MLB statistics (through 2026 season)
- Batting average: .118
- Home runs: 3
- Runs batted in: 10
- Stats at Baseball Reference

Teams
- Minnesota Twins (2024–2025); Atlanta Braves (2026–present);

= DaShawn Keirsey Jr. =

American baseball player (born 1997)

DaShawn Robert Keirsey Jr. (born May 13, 1997) is an American professional baseball outfielder for the Atlanta Braves of Major League Baseball (MLB). He has previously played in MLB for the Minnesota Twins.

==Amateur career==
Keirsey attended Helix High School in La Mesa, California and played college baseball at the University of Utah for the Utes. As a junior in 2018, he hit .386 with four home runs, 22 RBI, and 23 doubles over 50 games.

==Professional career==
===Minnesota Twins===
Keirsey was selected by the Minnesota Twins in the fourth round with the 124th overall selection of the 2018 Major League Baseball draft. Keirsey made his professional debut with the rookie–level Elizabethton Twins. He split 2019 between Elizabethton and the Single–A Cedar Rapids Kernels, slashing .150/.266/.170 with no home runs, 14 RBI, and three stolen bases across 173 plate appearances in 43 games for the two affiliates. He did not play in a game in 2020 due to the cancellation of the minor league season because of the COVID-19 pandemic.

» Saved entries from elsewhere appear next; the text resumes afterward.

/-- Settles O13: of the things a bus transaction can do (`exec_decodeTxn_cases`) none writes OUT. -/
theorem writeOutHasNoEffect : Obligations.WriteOutHasNoEffect := by
  refine ⟨fun k b s => rfl, fun x s u e => congrFun ?_⟩
  rcases exec_decodeTxn_cases x s with ⟨idx, v, hx⟩ | ⟨d, hx⟩ | ⟨i, b, hx⟩ | ⟨k, hx⟩ | hx <;>
    rw [hx] at e <;> cases e
  · exact outByte_writeReg idx v s
  · rfl
  · exact outByte_hostWriteIn i b s
  · exact outByte_hostReadOut k s
  · rfl

end Sys2Proof.Machine

/-! SUPPORT. The statements of 41_bitpacker.md: OutByte and its overflow (R151), the packed stream (R154), ReadBits and
AtEnd (R156, R157), and the round trip of the packer (R158). -/

namespace Sys2Proof.Machine

open Sys2Proof Sys2Proof.Claims

/-! ### Reading -/

/-- `ReadBits`' value as a sum of powers of two, the bit at the cursor being the most significant (R156). -/
theorem gatherBits_eq_sum (bit : Nat → Bool) (w pos : Nat) :
    gatherBits bit w pos 0 = ((List.range w).map fun t => (bit (pos + t)).toNat * 2 ^ (w - 1 - t)).sum := by
  rw [gatherBits_eq, Nat.zero_mul, Nat.zero_add, ofBits_sum, List.length_map, List.length_range]
  congr 1
  refine List.map_congr_left fun t ht => ?_
  simp [List.getD_eq_getElem?_getD, List.mem_range.1 ht]

/-- Settles O46, by the two cases of `ReadBits`; its value is below `2 ^ w` and is the sum of its bits' weights. -/
theorem readBitsReturnsTheBitsAtTheCursor : Obligations.ReadBitsReturnsTheBitsAtTheCursor := by
  intro bit total pos w
  refine ⟨fun h => if_pos h, fun h => ?_, rfl⟩
  exact ⟨gatherBits bit w pos 0, if_neg (Nat.not_lt.2 h), gatherBits_lt bit w pos, gatherBits_eq_sum bit w pos⟩

/-- Reading back the pairs that a stream carries, by reading the first of them and then the others. -/
theorem readAll_of_carries {bit : Nat → Bool} {total pos : Nat} {ps : List (Nat × Nat)}
    (h : Carries bit total pos ps) (hv : ∀ p ∈ ps, p.1 < 2 ^ p.2) :
    readAll bit total (ps.map Prod.snd) pos = .ok (ps.map Prod.fst, pos + (ps.map Prod.snd).sum) := by
  induction ps generalizing pos with
  | nil => rfl
  | cons p ps ih =>
    obtain ⟨hp, hps⟩ := List.forall_mem_cons.1 hv
    obtain ⟨first, rest⟩ := h.read hp
    simp only [List.map_cons, List.sum_cons, readAll, first, ih rest hps, Nat.add_assoc]

/-- Settles O48: a packed stream carries its pairs from position 0, and it is padded to whole bytes. -/
theorem packedStreamReadsBack : Obligations.PackedStreamReadsBack := by
  intro ps hv
  have len := length_packed ps
  rw [length_fieldBits] at len
  refine ⟨?_, by omega⟩
  rw [readAll_of_carries (carries_packed ps) hv, Nat.zero_add]

/-! ### Output -/

/-- Settles O45: without an overflow `OutByte` emits a run of one byte. -/
theorem outByteAppendsOrOverflows : Obligations.OutByteAppendsOrOverflows := by
  refine ⟨fun v s h => if_pos h, fun v s h => ⟨s.emit [v], if_neg h, rfl, ?_, fun k hk => ?_⟩⟩
  · simp [outByte_emit]
  · rw [outByte_emit, dif_neg (by simp only [List.length_singleton]; omega)]

/-- What a BitWriter operation that does not raise leaves: its registers stored and its bytes put out. -/
theorem packOut_ok {r : BitWriter × List Byte} {s t : State} (h : s.eng.outPos ≤ s.caps.outCap)
    (e : packOut r s = .ok t) : s.eng.outPos + r.2.length ≤ s.caps.outCap ∧ t = (s.setBw r.1).emit r.2 :=
  putOuts_ok (s := s.setBw r.1) h e

/-- Two BitWriter operations put out the bytes of both and leave the registers of the second. -/
theorem emit_setBw_emit (s : State) (v w : BitWriter) (as bs : List Byte) :
    (((s.setBw v).emit as).setBw w).emit bs = (s.setBw w).emit (as ++ bs) := by
  simp [State.emit, State.setBw, Memory.writeRun_append, Nat.add_assoc]

/-- `WriteBits` of each pair from an empty packer and then `Finish` put out the packed stream (R154). -/
theorem writeBits_finish_ok {ps : List (Nat × Nat)} {s t u : State} (h : s.eng.outPos ≤ s.caps.outCap)
    (hw : s.eng.bw = BitWriter.empty) (ht : writeBits ps s = .ok t) (hu : packOut t.eng.bw.finish t = .ok u) :
    u = (s.setBw t.eng.bw.finish.1).emit (packed ps) := by
  obtain ⟨fits, rfl⟩ := packOut_ok h ht
  obtain ⟨-, rfl⟩ := packOut_ok fits hu
  rw [emit_setBw_emit, hw]
  rfl

/-- Settles O47: the bytes put out are the packed stream's, which are those of the values' bits (`packed_eq`). -/
theorem packedStreamIsTheValuesBits : Obligations.PackedStreamIsTheValuesBits := by
  intro ps s t u h0 hw ht hu
  obtain rfl := writeBits_finish_ok (h0 ▸ Nat.zero_le _) hw ht hu
  have bytes : packed ps = bytesOfBits (ps.flatMap fun p => bitsOf p.1 p.2) := packed_eq ps
  refine ⟨?_, fun k hk => ?_⟩
  · simp [h0, length_packed, length_fieldBits]
  · simp only [outByte_emit, setBw_eng, h0, Nat.zero_add, Nat.zero_le, true_and, Nat.sub_zero, bytes]
    exact dif_pos hk

/-! ### An entry that does not fit -/

/-- The entry of a KWKWK code is the decoder's own (43_lzw_decoder.md R203). -/
theorem codeEntry_kwkwk (s : State) (c : Nat) :
    codeEntry s (.lzwKwkwk c) = s.eng.lzd.kwkwk.map fun e => (c, e) := by
  unfold codeEntry LzdRegs.kwkwk
  cases stringOf s.eng.lzd.tab s.eng.lzd.prev <;> cases firstOf s.eng.lzd.tab s.eng.lzd.prev <;> rfl

/-- LZW.LIT, LZW.REF and LZW.KWKWK accept their entry (43_lzw_decoder.md R203). -/
theorem exec_of_codeEntry {i : Instr} {c : Nat} {e : List Byte} {s : State} (h : codeEntry s i = some (c, e)) :
    exec i s = lzdAccept c (some e) s := by
  cases i with
  | lzwLit b => cases h; rfl
  | lzwRef d =>
    obtain ⟨e', he, ⟨⟩⟩ := Option.map_eq_some_iff.1 h
    exact congrArg (lzdAccept c · s) he
  | lzwKwkwk d =>
    rw [codeEntry_kwkwk] at h
    obtain ⟨e', he, ⟨⟩⟩ := Option.map_eq_some_iff.1 h
    exact congrArg (lzdAccept c · s) he
  | _ => cases h

/-- An entry longer than what is left of OUT ends in the error entry (41_bitpacker.md R151). -/
theorem lzdAccept_overflow {c : Nat} {e : List Byte} {s : State} (hp : s.eng.outPos ≤ s.caps.outCap)
    (hf : s.caps.outCap < s.eng.outPos + e.length) :
    lzdAccept c (some e) s = .next (raise .outputOverflow s) := by
  simp only [lzdAccept, putOuts_eq e s hp, if_neg (Nat.not_le.2 hf)]

/-- `raise` makes the error entry; every OUT byte reads as a free value of the next number (60_exceptions.md R304). -/
theorem errorEntered_raise (e : ErrCode) (s : State) : errorEntered e s (raise e s) :=
  ⟨rfl, s.outEpoch + 1, fun _ => rfl⟩

/-- Settles O21: the instruction accepts its entry, which does not fit. -/
theorem entryTooLongRaisesOutputOverflow : Obligations.EntryTooLongRaisesOutputOverflow := by
  intro i c e s hi hp hf
  exact ⟨_, (exec_of_codeEntry hi).trans (lzdAccept_overflow hp hf), errorEntered_raise _ s⟩

end Sys2Proof.Machine

/-! SUPPORT. The statements of 42_lzw_encoder.md: Insert and Grow (R172, R173), and the codes of a compressed stream:
their widths by position (R179), that none is cut (R180), and the stream's length (R178, R181). -/

namespace Sys2Proof.Machine

open Sys2Proof

/-- Settles O49, by the two cases of `Insert`. -/
theorem insertAddsOneEntryUntilFull : Obligations.InsertAddsOneEntryUntilFull :=
  ⟨fun _ _ _ _ h => LzeRegs.insert_room h, fun _ _ _ _ h => LzeRegs.insert_full h.not_lt⟩

/-! ### The codes of an input -/

/-- The width of code number `j`, from 1 (42_lzw_encoder.md R179). -/
def codeWidth (mcw j : Nat) : Nat := min mcw (bitlen (256 + j))

theorem codeWidth_le (mcw j : Nat) : codeWidth mcw j ≤ mcw := Nat.min_le_left _ _

theorem codeWidth_mono (mcw : Nat) {i j : Nat} (h : i ≤ j) : codeWidth mcw i ≤ codeWidth mcw j :=
  min_le_min_left mcw (bitlen_mono (Nat.add_le_add_left h 256) (by omega))

theorem codeWidth_one {mcw : Nat} (h : 9 ≤ mcw) : codeWidth mcw 1 = 9 := by
  have bits : bitlen 257 = 9 := rfl
  rw [codeWidth, bits, Nat.min_eq_right h]

/-- The end-of-stream code fits every code's width (42_lzw_encoder.md R180). -/
theorem eos_lt_codeWidth {mcw j : Nat} (h : 9 ≤ mcw) (hj : 1 ≤ j) : 256 < 2 ^ codeWidth mcw j := by
  have nine : 9 ≤ codeWidth mcw j := codeWidth_one h ▸ codeWidth_mono mcw hj
  calc 256 < 2 ^ 9 := by decide
    _ ≤ 2 ^ codeWidth mcw j := Nat.pow_le_pow_right two_pos nine

/-- Codes of matches, in the order in which a stream begins with them: each has the width of its position, fits it, and
is not the end-of-stream code (42_lzw_encoder.md R179, R180). -/
def MatchCodes (mcw : Nat) (cs : List (Nat × Nat)) : Prop :=
  ∀ i c w, cs[i]? = some (c, w) → w = codeWidth mcw (1 + i) ∧ c < 2 ^ w ∧ c ≠ 256

/-- An element of a list with one more at its end. -/
theorem getElem?_concat_cases {α : Type} {l : List α} {a b : α} {i : Nat} (h : (l ++ [a])[i]? = some b) :
    l[i]? = some b ∨ i = l.length ∧ b = a := by
  rw [List.getElem?_append] at h
  split at h
  · exact .inl h
  · obtain ⟨hi, rfl⟩ := List.getElem?_eq_some_iff.1 h
    simp only [List.length_singleton] at hi
    exact .inr ⟨by omega, by simp⟩

/-- The code that the encoder is about to write goes on the codes before it (42_lzw_encoder.md R175, R176). -/
theorem MatchCodes.concat {mcw : Nat} {r : LzeRegs} {cs : List (Nat × Nat)} (h : MatchCodes mcw cs)
    (at_end : EncoderAt mcw r (1 + cs.length)) : MatchCodes mcw (cs ++ [(r.matched, r.width)]) := by
  intro i c w hi
  rcases getElem?_concat_cases hi with hi | ⟨rfl, ⟨⟩⟩
  · exact h i c w hi
  · obtain ⟨-, -, -, -, next_le, -, -, matched⟩ := at_end.ok
    obtain ⟨lt_next, not_eos⟩ := matched at_end.has
    exact ⟨at_end.width, by omega, not_eos⟩
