-- ==== Sys2Proof/Syntax.lean ====
section
/-! DEFINITION. The commands of the block: one constructor per row of the opcode table. -/

namespace Sys2Proof
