/-- The version check of a BWD parcel on a VCHECK stream (R212): it becomes deliverable, or, once complete, is held (R213). -/
def State.checkVersion (s : State) (key uid : Nat) : State :=
  match (s.rx? key).bind (fun st => (st.parcel? uid).map (fun p => (st, p))) with
  | none => s
  | some (st, p) =>
    let hdr := p.wire.take 32
    let armed := s.inj.armed && s.inj.point == 0x1E && s.inj.unit == st.cfg.id
    let pass := s.modParcel key uid (fun (q : RxParcel) => { q with hold := s.freeHold st })
    if hDir hdr != 1 then pass
    else match s.bindingOf (hStage hdr) (hMb hdr) with
      | none => if p.complete then s.holdItem key uid 1 0xFFFF else s
      | some i =>
        if armed then
          (if p.complete then
            let t := (s.fire 0x1E st.cfg.id).2
            t.marked true (t.holdItem key uid 0 (s.shelf i).version)
          else s)
        else if (s.shelf i).version = hVersion hdr then pass
        else if p.complete then s.holdItem key uid 0 (s.shelf i).version else s

/-- Works through a stream's items in order until one is held or waits (R213); `n` bounds the items. DESIGN CHOICE: VCHECK on a FETCH stream
(R202) leaves its requests as they are: they are served, or held UNBOUND, and never MISMATCH. -/
def State.advanceItems (key : Nat) : Nat → State → State
  | 0, s => s
  | n + 1, s =>
    match s.rx? key with
    | none => s
    | some st =>
      if st.parcels.any (fun p => p.hold == 1 && !p.gone) then s
      else match st.parcels.find? (fun p => (p.hold == 3 || p.hold == 4) && !p.gone) with
        | none => s
        | some p =>
          let s1 := if st.cfg.shelfRole = 1 then (if p.complete then s.serveFetch key p.uid else s)
            else s.checkVersion key p.uid
          match (s1.rx? key).bind (fun t => t.parcel? p.uid) with
          | some q => if q.hold = 3 ∨ q.hold = 4 then s1 else State.advanceItems key n s1
          | none => State.advanceItems key n s1

/-- Works through one stream. -/
def State.advanceStream (s : State) (key : Nat) : State :=
  match s.rx? key with
  | none => s
  | some st => State.advanceItems key (st.parcels.length + 1) s

/-- After a commit or a dropped binding, waiting fetches are looked at again. -/
def State.advanceFetches (s : State) : State :=
  forEach s.rx (fun r s => if r.2.cfg.shelfRole = 1 then s.advanceStream r.1 else s) s

/-- A binding ends (R215): the shelf may become free. -/
def State.unbind (s : State) (stage mb : Nat) : State := (s.dropBinding stage mb).settleShelves.advanceFetches

/-! ## Fills (R209, R210) -/

/-- FIRST of a FILL parcel: its sideband word 0, after the tensor region and pad. -/
def fillFirst (avail : List Byte) (dlv : Nat) : Nat :=
  let t := denseSize dlv (hElems avail)
  field avail (32 + t + padLen (32 + t)) 4

/-- A complete FILL parcel is written into its shelf, or discarded (R209, R210). -/
def State.fillParcel (s : State) (key uid : Nat) : State :=
  match (s.rx? key).bind (fun st => (st.parcel? uid).map (fun p => (st, p))) with
  | none => s
  | some (st, p) =>
    let stage := hStage p.avail
    let version := hVersion p.avail
    let refuse (s : State) (code : Nat) : State :=
      ((s.raise code st.cfg.id).postEvent 0x0015 st.cfg.id code (toLe 2 stage ++ toLe 2 version)).dropParcel key uid
    match s.shelfOf stage version with
    | none => refuse s 0x0604
    | some i =>
      let h := s.shelf i
      let len := denseSize st.cfg.dlvFmt (hElems p.avail)
      let start := denseSize h.fmt (fillFirst p.avail st.cfg.dlvFmt)
      if h.state != .filling || !h.commits.isEmpty then refuse (s.sticky 0x5808 1) 0x0603
      else if st.cfg.dlvFmt != h.fmt || start + len > h.len then (s.raise 0x060B st.cfg.id).dropParcel key uid
      else
        let w := s.memWrites (s.rxPort st % 4) (h.base + start) (slice p.avail 32 len) (fun off => .fill (some i) st.cfg.id (some (key, uid, off)))
        if w.2 = 0 then s.dropParcel key uid
        else
          (w.1.modShelf i (fun h => { h with fillOut := h.fillOut + w.2 })).modParcel key uid (fun (q : RxParcel) => { q with
            hold := 2, outst := outstanding 32 len })

/-- A FILL write is acknowledged (R203, R210); `shelf` is none where its shelf has been freed since. -/
def State.fillAcked (s : State) (shelf : Option Nat) (stream : Nat) (piece : Option (Nat × Nat × Nat)) (err : Bool) : State :=
  let s1 := forEach shelf.toList (fun i s => s.modShelf i (fun h => { h with fillOut := h.fillOut - 1, fillErr := h.fillErr || err })) s
  let s2 := if err then (s1.sticky 0x5808 7).raise 0x0606 stream else s1
  match piece with
  | some (key, uid, off) => s2.pieceAcked key uid off
  | none => s2

/-! ## Commit (R216) -/

/-- CURRENT moves to a shelf, and the accepted commits complete (R216). DESIGN CHOICE: a write error of the fill after the commit was accepted
completes it with ABORTED, and the shelf stays FILLING; of a shelf that became HELD meanwhile it completes with 0x30. -/
def State.applyCommit (s : State) (i : Nat) : State :=
  let h := s.shelf i
  if h.state = .held then forEach h.commits (fun d s => s.complete d 0x30) (s.modShelf i (fun h => { h with commits := [] }))
  else if h.fillErr && h.state = .filling then
    forEach h.commits (fun d s => s.complete d 0x60) (s.modShelf i (fun h => { h with commits := [] }))
  else
    let old := s.currentOf h.stage
    let s1 := match old with
      | some j => s.modShelf j (fun h => { h with current := false })
      | none => s
    let s2 := s1.modShelf i (fun h => { h with
      current := true, state := if h.state = .filling then .committed else h.state, commits := [] })
    let lost := match old with
      | some j => if j = i then 0xFF else j
      | none => 0xFF
    (forEach h.commits (fun d s => s.complete d 0 (toLe 1 i ++ toLe 1 lost)) s2).settleShelves.advanceFetches

end Sys2Proof.Machine
end

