-- ==== Sys2Proof/Machine/Streams.lean ====
section
/-! DEFINITION. Stations, and opening, changing and closing streams, with their messages (R44 to R59, R98 to R101, R134, R139, R175 to
R178, R202, R298, R326, R469, R470, R473, R479). -/

namespace Sys2Proof.Machine

/-- The first check that fails: its status and FIELD. -/
def firstFail : List (Bool × Nat × Nat) → Option (Nat × Nat)
  | [] => none
  | (bad, status, off) :: rest => if bad then some (status, off) else firstFail rest

/-! ## The stream parameters -/

/-- The parameters in bytes 0x08 to 0x37 of STREAM_OPEN, which OPEN carries unchanged (R297). -/
def streamCfg (b : List Byte) : StreamCfg where
  id := bits (field b 0 2) 11 0
  cls := bits (field b 0 2) 14 12
  localStn := bits (byteAt b 2) 5 0
  rnd := bits (byteAt b 3) 1 0
  remote := field b 4 4
  bufPages := bits (field b 8 2) 8 0
  srcFmt := bits (byteAt b 10) 3 0
  wireFmt := bits (byteAt b 10) 7 4
  dlvFmt := bits (byteAt b 11) 3 0
  weight := bits (byteAt b 11) 7 4
  atomicLimit := field b 12 4
  seed := field b 16 4
  vc := bits (byteAt b 20) 3 0
  codecCtl := byteAt b 21
  numCtl := field b 22 2
  flushCtl := field b 24 4
  stepStage := field b 28 2
  accRegion := byteAt b 30
  accIndex := bits (byteAt b 31) 3 0
  dispCtl := field b 32 4
  shelfCtl := field b 36 4
  resvSlots := field b 40 4
  setFirst := byteAt b 44
  setCount := byteAt b 45
  setStandby := byteAt b 46
  hasStandby := bit (byteAt b 47) 0

/-- Reserved-bit masks of the STREAM_OPEN body (R9). CODEC_CTL, NUM_CTL, FLUSH_CTL, DISP_CTL and SHELF_CTL have `reservedCtl`, and REMOTE
the check of R50. -/
def streamOpenMask : List Nat :=
  [255, 0x7F, 0x3F, 3] ++ fullMask 4 ++ [255, 1, 255, 255] ++ fullMask 8 ++ [15] ++ fullMask 10 ++ [15] ++ fullMask 12
    ++ [255, 255, 255, 1]

/-- Reserved bits of REMOTE (R50) and of the control fields of STREAM_OPEN (R9), which come before every other check of it. -/
def reservedCtl (c : StreamCfg) : List (Bool × Nat × Nat) :=
  [(!addrOk c.remote, 0x11, 0x0C), (bits c.codecCtl 7 2 != 0, 0x11, 0x1D), (bits c.numCtl 15 11 != 0, 0x11, 0x1E), (bits c.flushCtl 31 25 != 0, 0x11, 0x20),
   (bit c.dispCtl 31, 0x11, 0x28), (bits c.shelfCtl 31 16 != 0, 0x11, 0x2C)]

/-- The stream is looped: a SOURCE stream, or one whose REMOTE is on this instance under LOOP_EN (R169, R175). -/
def State.loops (s : State) (c : StreamCfg) : Bool :=
  c.dispRole == 1 || (s.flag 0x4800 0 && addrBase c.remote == s.ownBase)

/-- The codec control that will be used (R100). -/
def State.codecUsed (s : State) (c : StreamCfg) (looped : Bool) : Nat :=
  if looped || c.cls == 3 then c.codecCtl
  else
    let a := if bit (s.caps 1) 0 then c.codecCtl else setBits c.codecCtl 0 0 1
    if bit (s.caps 1) 1 then a else setBits a 1 1 0

/-- What the STREAM_OPENs that wait for a dispatch table ask for: their ids count as open, and what they take as taken (R249). -/
def State.opensLater (s : State) : List StreamCfg :=
  s.tableWaits.filterMap (fun w => ((s.desc? w.2).filter (fun d => d.opcode == 0x10)).map (fun d => streamCfg (d.entry.drop 8)))

/-- Contexts taken, those of waiting STREAM_OPENs among them (R52, R249). -/
def State.contexts (s : State) : Nat :=
  s.tx.length + s.rx.length + (s.opensLater.map (fun c => if s.loops c then 2 else 1)).foldl (· + ·) 0

/-- Pages of a station that looped STREAM_OPENs wait to take (R47, R249). -/
def State.pagesLater (s : State) (stn : Nat) : Nat :=
  ((s.opensLater.filter (fun c => s.loops c && c.station == stn)).map (·.bufPages)).foldl (· + ·) 0

/-- The wire format needs transcoding (R473). -/
def State.transcodes (s : State) (c : StreamCfg) (looped : Bool) : Bool :=
  !looped && (c.wireFmt == 7 || c.wireFmt == 8 || c.wireFmt == 9) && !bit (s.caps 0) c.wireFmt && bit (s.caps 0) 5

/-! ## Reservations (R325 to R327) -/

/-- Strands of a striping set, standby included. -/
def StreamCfg.strandSet (c : StreamCfg) : List Nat :=
  (List.range (c.setCount + 1)).map (· + c.setFirst) ++ (if c.hasStandby then [c.setStandby] else [])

Keirsey returned to action in 2021 with Cedar Rapids and the rookie–level Florida Complex League Twins. In 177 plate appearances over 48 games, he batted .211/.305/.428 with seven home runs, 24 RBI, and 11 stolen bases. Keirsey spent the 2022 campaign with the Double–A Wichita Wind Surge, hitting .271/.329/.395 with seven home runs, 48 RBI, and 42 stolen bases across 121 games. In 2023, Keirsey split the year between Wichita and the Triple–A St. Paul Saints. In 130 total games, he slashed .294/.366/.455 with career–highs in home runs (15) and RBI (61), as well as 39 stolen bases.

Keirsey began the 2024 season with St. Paul, batting .292/.363/.477 with 14 home runs, 75 RBI, and 36 stolen bases over 103 games. On September 5, 2024, Keirsey was selected to the 40-man roster and promoted to the major leagues for the first time, where he batted 2-for-14 (.154). He became the 21st Ute to debut in the majors.

Keirsey delivered a walk-off single against the San Francisco Giants on May 11, 2025. In 74 appearances for Minnesota, he batted .107/.138/.179 with two home runs, six RBI, and 10 stolen bases. Keirsey was designated for assignment by the Twins following the acquisition of Alex Jackson on November 21. He was non-tendered by Minnesota the same day and became a free agent.

===Atlanta Braves===
On December 18, 2025, Keirsey signed a minor league contract with the Atlanta Braves. On June 4, 2026, the Braves added Keirsey to their 40-man roster and subsequently optioned him to the Triple-A Gwinnett Stripers. On September 11, he was recalled to the major league roster.